Http upload contribution

Can you suggest an alternative to just running rm -rf ./**/*.upload for the cleanup? I feel like that could be destructive

Other than

  • even more "special" file names
  • keep them in "special" directories

not really...

Ok, so it looks like I have to unify the temporary file scheme.
Currently all backends that implement Concat can use the generic ConcatUploader which is implemented to create a directory at the upload location with the filename and a '.upload' suffix.

S3 has three annoying restrictions: 5Mb minimums for fragments, you can't update the metadata of an upload after it has started, and Lifecycle Configs can only be specified for key prefixes.

It makes more sense and provides some benefits during cleanup to have a single .%!%uploads%!% folder that contains all temporary files in a directory structure the same as the remote root. The actual folder path can be configurable per backend and avoids the possibility of file name collisions. This also has the benefit of being able to apply cleanup policies to a single folder rather than having to scan through the entire remote directory structure. This satisfies the prefix requirement of S3s life-cycle policies even if the configured path is not at the root.

We can skirt around the 5Mb fragment minimum by simply not using multipart upload. PUT each fragment in the temporary folder and use the multipart upload and UploadPartCopy functionality to concatenate everything at the end. The pricing shouldn't be different and I see no downside to this. You mentioned earlier in this thread that this could be a slow operation, would it be any different than completing a normal multipart upload?

The metadata issue is removed as well because of the way ConcatUploader stores the total size in the upload directory. I was looking at storing this information in the metadata but it became complicated when the final size is not provided when the upload initiates. (Edit: turns out that the docs I was reading are out of date and s3 also supports tags along with prefixes)

Thoughts?

Edit: I went ahead assuming you had no objections to any of the above and finished up the S3 implementation. Using the ConcatUploader really is ideal for any backend that can efficiently concatenate files.
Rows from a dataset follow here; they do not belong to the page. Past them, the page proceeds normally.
-- ==== Sys2Proof/Machine/State.lean ====
section
/-! DEFINITION. The state of the engine (10_state.md R30 to R56), of the agents around it, and the state after reset
(70_reset_and_hazards.md R320). Plain data throughout. -/

namespace Sys2Proof.Machine

/-- The codes of STATUS.ERR (60_exceptions.md R280). Codes 10 to 15 are never produced (U5). -/
inductive ErrCode where
  | ok | illegalCmd | badReg | badCfg | badArg | indexRange | noInverse | decodeFail | genExhausted | hashShort
  deriving DecidableEq, Repr, Inhabited

/-- Generator progress of the command in flight (R35): the partial vector, its set-bit count, the draw count of the
current vector, and the attempt number. The counters do not overflow (00_scope.md R13). -/
structure Progress where
  vec : Nat
  cnt : Nat
  draws : Nat
  attempt : Nat
  deriving DecidableEq, Repr

/-- Progress before the first draw. -/
def Progress.fresh : Progress := { vec := 0, cnt := 0, draws := 0, attempt := 0 }

/-- The in-flight command (R35) and the random source latched for it (R36). Present exactly while STATUS.BUSY = 1. -/
structure InFlight where
  word : Word
  rngSrc : Bool
  progress : Progress
  deriving DecidableEq, Repr

/-- Width of a bus access. Only 32-bit accesses are served (20_memory.md R71). -/
inductive Width where
  | w8 | w16 | w32 | w64
  deriving DecidableEq, Repr

/-- One access to the aperture; the offset is counted in bytes from BASE (R70, R11). The data of a write other than 32
bits wide is never used, so one word stands for it. -/
inductive Access where
  | read (offset : BitVec 17) (width : Width)
  | write (offset : BitVec 17) (width : Width) (data : Word)
  deriving DecidableEq, Repr

/-- One access of a bus master on the host bus, at a byte address (R70, R77). -/
inductive Transfer where
  | read (address : Nat) (width : Width)
  | write (address : Nat) (width : Width) (data : Word)
  deriving DecidableEq, Repr

/-- What the bus returns for an access: the data of a read, or the bus error of R72. -/
inductive Reply where
  | data (w : Word)
  | busError
  deriving DecidableEq, Repr

/-- One operation of the host's program, as the directives of 30_encoding.md R107 expand to them. -/
inductive HostOp where
  /-- One access at an offset from BASE (R11), whose reply is recorded (`wr`, `rd`, `vld`, `vst`, `feed`, a command
  line). -/
  | access (a : Access)
  /-- `wait`: read STATUS, and stay here unless BUSY = 0. -/
  | wait
  /-- `br NAME[hi:lo] == value, L` (`whenEqual` true) or `!=`: one read, then go to operation `target` or on. -/
  | branch (offset : BitVec 17) (hi lo : Nat) (whenEqual : Bool) (value : Word) (target : Nat)
  deriving DecidableEq, Repr

/-- Which agent moves next (R79, R331). The list of turns is part of the state, so a statement about every state is a
statement about every interleaving (log 2). -/
inductive Turn where
  /-- The engine takes a step, if one is enabled. -/
  | engine
  /-- The host performs the next operation of its program. -/
  | host
  /-- Another bus master performs an access (R85), at any address of the bus. -/
  | access (x : Transfer)
  /-- The platform asserts reset (R320). -/
  | reset
  /-- The platform takes the engine's power away and gives it back (60_exceptions.md R297). -/
  | powerDown
  deriving DecidableEq, Repr

/-- The state: the engine's (R30), then the model's own fields for the agents around it. -/
structure State where
  /-- The parameters: those that CAP0 and CAP1 report, fixed when the engine is built (R42, R43, R323), and the
  platform's BASE and IRQ_LINE (R77). -/
  params : Params
  /-- The vector registers (R31), each as its integer value int(V[r]) (42_combinatorial.md R190, log 9). -/
  vregs : List Nat
  /-- CTRL.IE (R45). -/
  ie : Bool
  /-- CTRL.RNG_SRC (R45). -/
  rngSrc : Bool
  /-- STATUS.DONE (R46). -/
  done : Bool
  /-- STATUS.OVERRUN (R46). -/
  overrun : Bool
  /-- STATUS.BUSY_ACC (R46). -/
  busyAcc : Bool
  /-- STATUS.RNG_OVF (R46). -/
  rngOvf : Bool
  /-- STATUS.RNG_WAIT (R46). -/
  rngWait : Bool
  /-- STATUS.ERR (R46). -/
  err : ErrCode
  /-- CMD_LAST, read through CMD (R44). -/
  cmdLast : Word
  /-- ARG0 (R49). -/
  arg0 : Word
  /-- ARG1 (R50). -/
  arg1 : Word
  /-- RES (R51). -/
  res : Word
  /-- CFG_P.P (R47). -/
  cfgP : BitVec 16
  /-- CFG_N0.N0 (R48). -/
  cfgN0 : BitVec 8
  /-- GEN_CFG.MAXDRAW (R52). -/
  maxDraw : BitVec 16
  /-- GEN_CFG.MAXTRY (R52). -/
  maxTry : BitVec 16
  /-- DEC_SHIFT[b].SHIFT, b < N0_MAX (R55). -/
  decShift : List (BitVec 16)
  /-- The injected random-word FIFO, oldest word first (R37). -/
  fifo : List Word
  /-- The in-flight command (R35, R36). STATUS.BUSY is 1 exactly when there is one (log 11). -/
  inflight : Option InFlight
  /-- The model's own: how many words the entropy port has delivered (log 4). -/
  entropyNext : Nat
  /-- The model's own: the turns still to come, oldest first (log 2). -/
  agenda : List Turn
  /-- The model's own: the host's program (R107, R332, log 3). -/
  prog : List HostOp
  /-- The model's own: index of the host's next operation. -/
  hostPc : Nat
  /-- The model's own: what the bus returned to the host's program, newest first (R332, log 17). -/
  replies : List Reply
  /-- The model's own: what the bus returned to other masters, newest first (R85, log 17). -/
  otherReplies : List Reply
  /-- The model's own: how often the platform has taken the power away (R297, log 16). -/
  powerDowns : Nat
  deriving DecidableEq, Repr, Inhabited

/-- The reasons a step could stop the machine with a fault. There is none: the engine takes no trap
(60_exceptions.md R288), and its one bus fault (R72, R283) leaves it running and is a reply (log 8). Nobody raises
one, which is safe. -/
inductive Fault where
  deriving DecidableEq, Repr

/-- The reasons a step could be refused. -/
inductive Refusal where
  /-- Raised by an arm of `exec` whose command has no meaning yet; no arm raises it. Safe. -/
  | notModelled (mnemonic : String)
  deriving DecidableEq, Repr

/-- STATUS.BUSY (R46): a command is in flight. -/
def State.busy (s : State) : Bool := s.inflight.isSome

/-- The state of the engine after reset (R320), for the build parameters `p`; the surroundings are empty. -/
def State.resetOf (p : Params) : State where
  params := p
  vregs := List.replicate p.nvreg 0
  ie := false
  rngSrc := false
  done := false
  overrun := false
  busyAcc := false
  rngOvf := false
  rngWait := false
  err := .ok
  cmdLast := 0
  arg0 := 0
  arg1 := 0
  res := 0
  cfgP := 0
  cfgN0 := 2
  maxDraw := 0
  maxTry := 256
  decShift := List.replicate p.n0Max 1
  fifo := []
  inflight := none
  entropyNext := 0
  agenda := []
  prog := []
  hostPc := 0
  replies := []
  otherReplies := []
  powerDowns := 0

/-- The default instance right after reset (R8, R320): idle, waiting for a CMD write (R322). -/
def State.reset : State := State.resetOf Config.defaultParams

end Sys2Proof.Machine

namespace Sys2Proof

/-- FREE VALUE (log 16; 60_exceptions.md R297, U16): the engine state that the n-th power-down leaves, of the state it
meets. The spec says "any value until a reset", and not whether any state survives, so nothing here says either. -/
opaque Config.afterPowerDown : Nat → Machine.State → Machine.State

end Sys2Proof
end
Does it make sense that ResumableCleanup() is a no-op for S3 given S3s lifecycle policies?
For other backends, would it make sense that ResumableCleanup() is to be called from the command line by some cron job? Basically acting as a stand-in for tmpwatch that guarantees that files are cleaned up based on the upload logic?
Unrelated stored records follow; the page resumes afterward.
-- ==== Sys2Proof/Certificates/Slice0/Obligations.lean ====
section
/-! DEFINITION. The statements for the provers. -/

open Sys2Proof Sys2Proof.Machine

/-! ## Encoding -/

/-- Every well-formed command is what its own word decodes to, with every register field at every value (R101, R104). -/
def Obligations.EncodedCommandDecodesToItself : Prop :=
  ∀ i : Instr, i.wellFormed = true → decode (encode i) = .ok i

/-- A word that decodes is the encoding of a well-formed command: each word has one meaning (R101, R104, R105). -/
def Obligations.DecodedWordIsTheEncoding : Prop :=
  ∀ (w : Word) (i : Instr), decode w = .ok i → i.wellFormed = true ∧ encode i = w

/-- The kinds of illegal word (R105), by the fields of R101: RSV not 0; an OPC outside the map; an FL value no row of
this OPC has (FL[0] is free in 0x02 and 0x11 only, R103); a field the opcode does not use not 0. R105 says which words
are illegal. That a word illegal in several ways counts as the first kind in this order (RSV, OPC, FL, unused field) is
the model's own choice (log 20): it is not the order in which R105 lists them, and no state depends on it. -/
def Obligations.IllegalWordsAreRefusedByKind : Prop :=
  ∀ w : Word,
    (decode w = .error .reservedNonzero ↔ rsvOf w ≠ 0) ∧
    (decode w = .error .unassignedOpcode ↔ rsvOf w = 0 ∧
      (0x05 ≤ opcOf w ∧ opcOf w ≤ 0x0F ∨ 0x13 ≤ opcOf w ∧ opcOf w ≤ 0x1F ∨ 0x23 ≤ opcOf w ∧ opcOf w ≤ 0x2F ∨
        0x33 ≤ opcOf w)) ∧
    (decode w = .error .wrongFlags ↔ rsvOf w = 0 ∧
      ((opcOf w = 0x02 ∨ opcOf w = 0x11) ∧ 2 ≤ flOf w ∨
        (opcOf w ∈ [0x00, 0x01, 0x03, 0x04, 0x10, 0x12, 0x20, 0x21, 0x22, 0x30, 0x31, 0x32] ∧ 1 ≤ flOf w))) ∧
    (decode w = .error .unusedFieldNonzero ↔ rsvOf w = 0 ∧
      ((opcOf w = 0x00 ∧ flOf w = 0 ∧ ¬ (vdOf w = 0 ∧ vaOf w = 0 ∧ vbOf w = 0)) ∨
        ((opcOf w = 0x02 ∧ flOf w = 1 ∨ opcOf w = 0x04 ∧ flOf w = 0) ∧ ¬ (vdOf w = 0 ∧ vbOf w = 0)) ∨
        (opcOf w ∈ [0x10, 0x20, 0x21] ∧ flOf w = 0 ∧ ¬ (vaOf w = 0 ∧ vbOf w = 0)) ∨
        ((opcOf w ∈ [0x02, 0x12, 0x22, 0x30] ∧ flOf w = 0 ∨ opcOf w = 0x11 ∧ flOf w ≤ 1) ∧ vbOf w ≠ 0)))

/-- The sixteen encoding examples of R109 decode to the commands they stand for. -/
def Obligations.EncodingExamplesDecode : Prop :=
  decode 0x00000000 = .ok .nop ∧ decode 0x00021301 = .ok (.pmul 3 1 2) ∧ decode 0x00001202 = .ok (.pinv 2 1) ∧
  decode 0x00101002 = .ok (.pinvT 1) ∧ decode 0x00000003 = .ok (.vxor 0 0 0) ∧ decode 0x00007004 = .ok (.vwt 7) ∧
  decode 0x00000510 = .ok (.cmbBinom 5) ∧ decode 0x00001211 = .ok (.cmbUnrank 2 1) ∧
  decode 0x00106511 = .ok (.cmbUnrankR 5 6) ∧ decode 0x00002312 = .ok (.cmbRank 3 2) ∧
  decode 0x00000120 = .ok (.genRand 1) ∧ decode 0x00000221 = .ok (.genInv 2) ∧ decode 0x00009322 = .ok (.genHash 3 9) ∧
  decode 0x00000230 = .ok (.decCw 2 0) ∧ decode 0x00020431 = .ok (.decSyn 4 0 2) ∧
  decode 0x00020632 = .ok (.decSynd 6 0 2)
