-- ==== Sys2Proof/Laws/Decoder.lean ====
section
/-! SUPPORT. What a round and the loop of the bit-flipping decoder do. -/

namespace Sys2Proof.Machine

/-- The syndrome is linear. -/
theorem Parity.synd_xor (h : Parity) (x y : Nat) : h.synd (x ^^^ y) = h.synd x ^^^ h.synd y := by
  unfold Parity.synd
  rw [← xorOver_xor]
  refine xorOver_congr fun q _ => ?_
  rw [Nat.testBit_xor]
  cases x.testBit q <;> cases y.testBit q <;> simp

@[simp] theorem Parity.synd_zero (h : Parity) : h.synd 0 = 0 := by
  have h2 := h.synd_xor 0 0
  simpa using h2

theorem Parity.synd_lt (h : Parity) (x : Nat) : h.synd x < 2 ^ h.p :=
  xorOver_lt fun _ _ => by
    split
    · exact bitsOf_lt _ _
    · exact Nat.two_pow_pos _

theorem Parity.flips_lt (h : Parity) (s : Nat) : h.flips s < 2 ^ h.width := bitsOf_lt _ _

/-- Where the loop succeeds, it ended on s = 0: the sum of the final and the first x has the first s as its syndrome,
and at most `fuel` rounds were executed (44_decoder.md R252). -/
theorem Parity.bitFlip_some {h : Parity} {fuel x s rounds x' rounds' : Nat}
    (e : h.bitFlip fuel x s rounds = some (x', rounds')) :
    h.synd (x ^^^ x') = s ∧ rounds ≤ rounds' ∧ rounds' ≤ rounds + fuel := by
  have stop : ∀ {x rounds : Nat}, some (x, rounds) = some (x', rounds') → h.synd (x ^^^ x') = 0 ∧ rounds = rounds' := by
    rintro x rounds ⟨⟩; simp
  induction fuel generalizing x s rounds with
  | zero =>
    rw [Parity.bitFlip] at e
    split at e
    · rename_i hs
      obtain ⟨h1, h2⟩ := stop e
      exact ⟨h1.trans hs.symm, by omega, by omega⟩
    · cases e
  | succ fuel ih =>
    rw [Parity.bitFlip] at e
    split at e
    · rename_i hs
      obtain ⟨h1, h2⟩ := stop e
      exact ⟨h1.trans hs.symm, by omega, by omega⟩
    · obtain ⟨h1, h2, h3⟩ := ih e
      refine ⟨?_, by omega, by omega⟩
      have h4 : x ^^^ x' = (x ^^^ h.flips s ^^^ x') ^^^ h.flips s := by
        rw [Nat.xor_assoc x, Nat.xor_comm (h.flips s) x', ← Nat.xor_assoc, Nat.xor_assoc (x ^^^ x'), Nat.xor_self,
          Nat.xor_zero]
      rw [h4, h.synd_xor, h1, Nat.xor_assoc, Nat.xor_self, Nat.xor_zero]

end Sys2Proof.Machine
end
I need to make items non-optional for the fs.NewDir interface. How bad of an idea is this?

Yes, having all the temporaries in one folder makes cleanup much easier.

Most of the backends have a minimum chunk size. I think gathering a multipart upload is much quicker than doing the UploadPartCopy since you'll need to do one operation per part to copy the UploadParts into a new object.
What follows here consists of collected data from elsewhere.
theorem test_witness_ErrorCompletionWritesNoRegister :
    ∃ t, exec (.pinv 1 2) (busyWith 0x2102 []) = .next t ∧ t.inflight = none ∧ t.err ≠ .ok := ⟨_, rfl, by decide, by decide⟩
theorem test_witness_CommandsTouchOnlyTheirRow : ∃ t, exec (.genRand 1) (busyWith 0x120 [5]) = .next t := ⟨_, rfl⟩
theorem test_witness_SourceBitsAtOrAbovePAreIgnored :
    let s := setup [0, 0x7] 7 0 0
    let l := [0x80, 0x107, 0, 0, 0, 0, 0, 0x80000000]
    (Instr.pmul 2 1 1).usesP = true ∧ l.length = s.vregs.length ∧
      (∀ r, r < 8 → ∀ j, j < s.P → ({ s with vregs := l }.vreg r).testBit j = (s.vreg r).testBit j) ∧
      (∀ r, 8 ≤ r → ({ s with vregs := l }.vreg r) = s.vreg r) ∧ ∃ t, exec (.pmul 2 1 1) s = .next t := by
  refine ⟨rfl, rfl, by decide, fun r hr => ?_, _, rfl⟩
  simp [State.vreg, setup, small, State.resetOf, hr]
theorem test_witness_DestinationBitsAtOrAboveTheLengthAreZero :
    (busyWith 0x1101 [5]).Inv ∧ (busyWith 0x1101 [5]).Ready (.pmul 1 1 0) ∧ (busyWith 0x1101 [5]).inflight ≠ none ∧
      ∃ t, exec (.pmul 1 1 0) (busyWith 0x1101 [5]) = .next t ∧ t.inflight = none ∧ t.err = .ok :=
  ⟨busyWith_inv _, ready_of (by decide), by decide, _, rfl, by decide, by decide⟩
theorem test_witness_DestinationBitsAtOrAboveTheLengthAreZero_hash :
    let s := { busyWith 0x122 [5] with arg1 := 1, vregs := List.replicate 8 8 }
    s.Ready (.genHash 1 0) ∧ ∃ t, exec (.genHash 1 0) s = .next t ∧ t.inflight = none ∧ t.err = .ok :=
  ⟨ready_of (by decide), _, rfl, by decide, by decide⟩
theorem test_witness_CompletionRaisesTheEnabledInterrupt :
    ∃ t, exec .nop { busyWith 0 [] with ie := true } = .next t ∧ t.inflight = none ∧ t.irqAt 3 = true ∧ t.irqAt 2 = false :=
  ⟨_, rfl, rfl, by decide, by decide⟩

theorem test_witness_PmulIsTheCyclicConvolution : (setup [] 32 0 0).Ready (.pmul 7 7 0) := ready_of (by decide)
theorem test_witness_PinvWritesTheInverseOrReportsNone : (setup [] 1 0 0).Ready (.pinv 7 0) := ready_of (by decide)
theorem test_witness_PinvFailsExactlyOnACommonDivisor :
    (setup [] 1 0 0).Ready (.pinv 7 0) ∧ ∃ t, exec (.pinv 7 0) (setup [] 1 0 0) = .next t := ⟨ready_of (by decide), _, rfl⟩
theorem test_witness_PinvTTestsWithoutWriting :
    (setup [1] 1 0 0).Ready (.pinvT 0) ∧ ringMul 1 (low 1 ((setup [1] 1 0 0).vreg 0)) 1 = 1 ∧
      ∀ b, b < 2 ^ 1 → ringMul 1 (low 1 ((setup [0] 1 0 0).vreg 0)) b ≠ 1 :=
  ⟨ready_of (by decide), by decide, by decide⟩
theorem test_witness_EvenWeightHasNoInverse :
    (setup [0x3] 7 0 0).Ready (.pinv 1 0) ∧ countBelow (setup [0x3] 7 0 0).P ((setup [0x3] 7 0 0).vreg 0).testBit % 2 = 0 :=
  ⟨ready_of (by decide), by decide⟩
theorem test_witness_RingProductObeysTheRingLaws :
    1 ≤ 7 ∧ 0x7 < 2 ^ 7 ∧ 0x6D < 2 ^ 7 ∧ ringMul 7 0x7 0x6D = 1 := by decide
theorem test_witness_VxorAddsWholeRegisters : (setup [] 0 0 0).Ready (.vxor 7 7 7) := ready_of (by decide)
theorem test_witness_VwtCountsThePrefix :
    (setup [] 0 32 0).Ready (.vwt 7) ∧ (setup [] 0 32 0).n ≤ 32 ∧ 32 < (setup [] 0 33 0).n :=
  ⟨ready_of (by decide), by decide, by decide⟩
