-- ==== Sys2Proof/WellFormed.lean ====
section
/-! DEFINITION. Which terms of `Instr` are commands: `ARG` is a 24-bit field (`30_encoding.md` R51,
R53, R55). Whether an order is legal, and whether a payload has the declared count, is checked by the
command itself and is no matter of form (R53, R55). -/

namespace Sys2Proof

/-- A value the 24-bit field `ARG` can hold (R51). -/
def fitsArg (n : Nat) : Bool := decide (n < 2 ^ 24)

/-- The command has an encoding (R51 to R55). -/
def Instr.wf : Instr → Bool
  | .modcfg order _ => fitsArg order
  | .modulate count _ => fitsArg count
  | .chcfg _ _ => true
  | .awgn count _ => fitsArg count
  | .dmcfg order _ => fitsArg order
  | .demodulate count _ => fitsArg count

end Sys2Proof
end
I think it should do the cleanup. Perhaps we can wire it into rclone cleanup.

Very few backend support Items wthout actually counting the number of files in the directory - that is why it is optional.

1 Like

I am not sure what you mean? UploadPart also requires an operation per part to upload the content body.

Should it do it instead of having a lifecycle policy applied to the bucket?

Can it be converted to a getter?

I was thinking this

  • UploadPart takes one operation per chunk (the upload)
  • Upload then UploadPartCopy takes two operations per chunk

Does that make sense?

I don't think it is rclone's job to apply lifecycle policies. They certainly won't work with all the S3 compatible providers.

So I think maybe suggesting a lifecycle policy in the manual but rclone cleanup to do the cleanup.

Something like that!

You can create your own objects which satisfy the Directory interface

Ah, I see. That would require falling back to another backend (generally 'local') while buffering the data. I'll look into enabling both modes as I need a minio S3 store to actually be my fallback.

Ok, I'll remove the policy and implement the cleanup logic.

The ConcatUploader requires that the backend populate the items field. This is necessary to handle the situation where a client decides to upload more than 10000 chunks and I need to limit any one folder to that quantity. The Directory interface needs to require that it be populated (lazily or otherwise) or I need every backend to provide a function that takes the Directory and returns a count.

I see... You'll have to count the items manually I think (with the List call)

Counting manually should be done by the fs and not the uploader. I made the necessary modification in this commit, hopefully that makes sense for you.

I have also finished implementing the fallback uploader. Everything is to the point that we need to go through all of the backends and implement ResumableUploader.

I would appreciate if you could review the overall structure before I write up all the high level documentation and tests. There are also some TODO items and bug-fixing that I would rather sort out after I know there isn't going to be large refactors of the code so far.

One thing I have done is require that Concat() for the Concatenator interface doesn't fail for any set of objects passed to it.
The function is responsible for working around any limitations of the backend, even if this means falling back to the new ConcatReader I have implemented.

Concat() in the S3 backend will aggressively succeed regardless of the cost of the operation. It is up to the caller to hand the function a set of objects that do not trigger the fallback mechanisms if they want to optimize the cost of the operation. This is ultimately what the fallback uploader tries to do before calling Concat().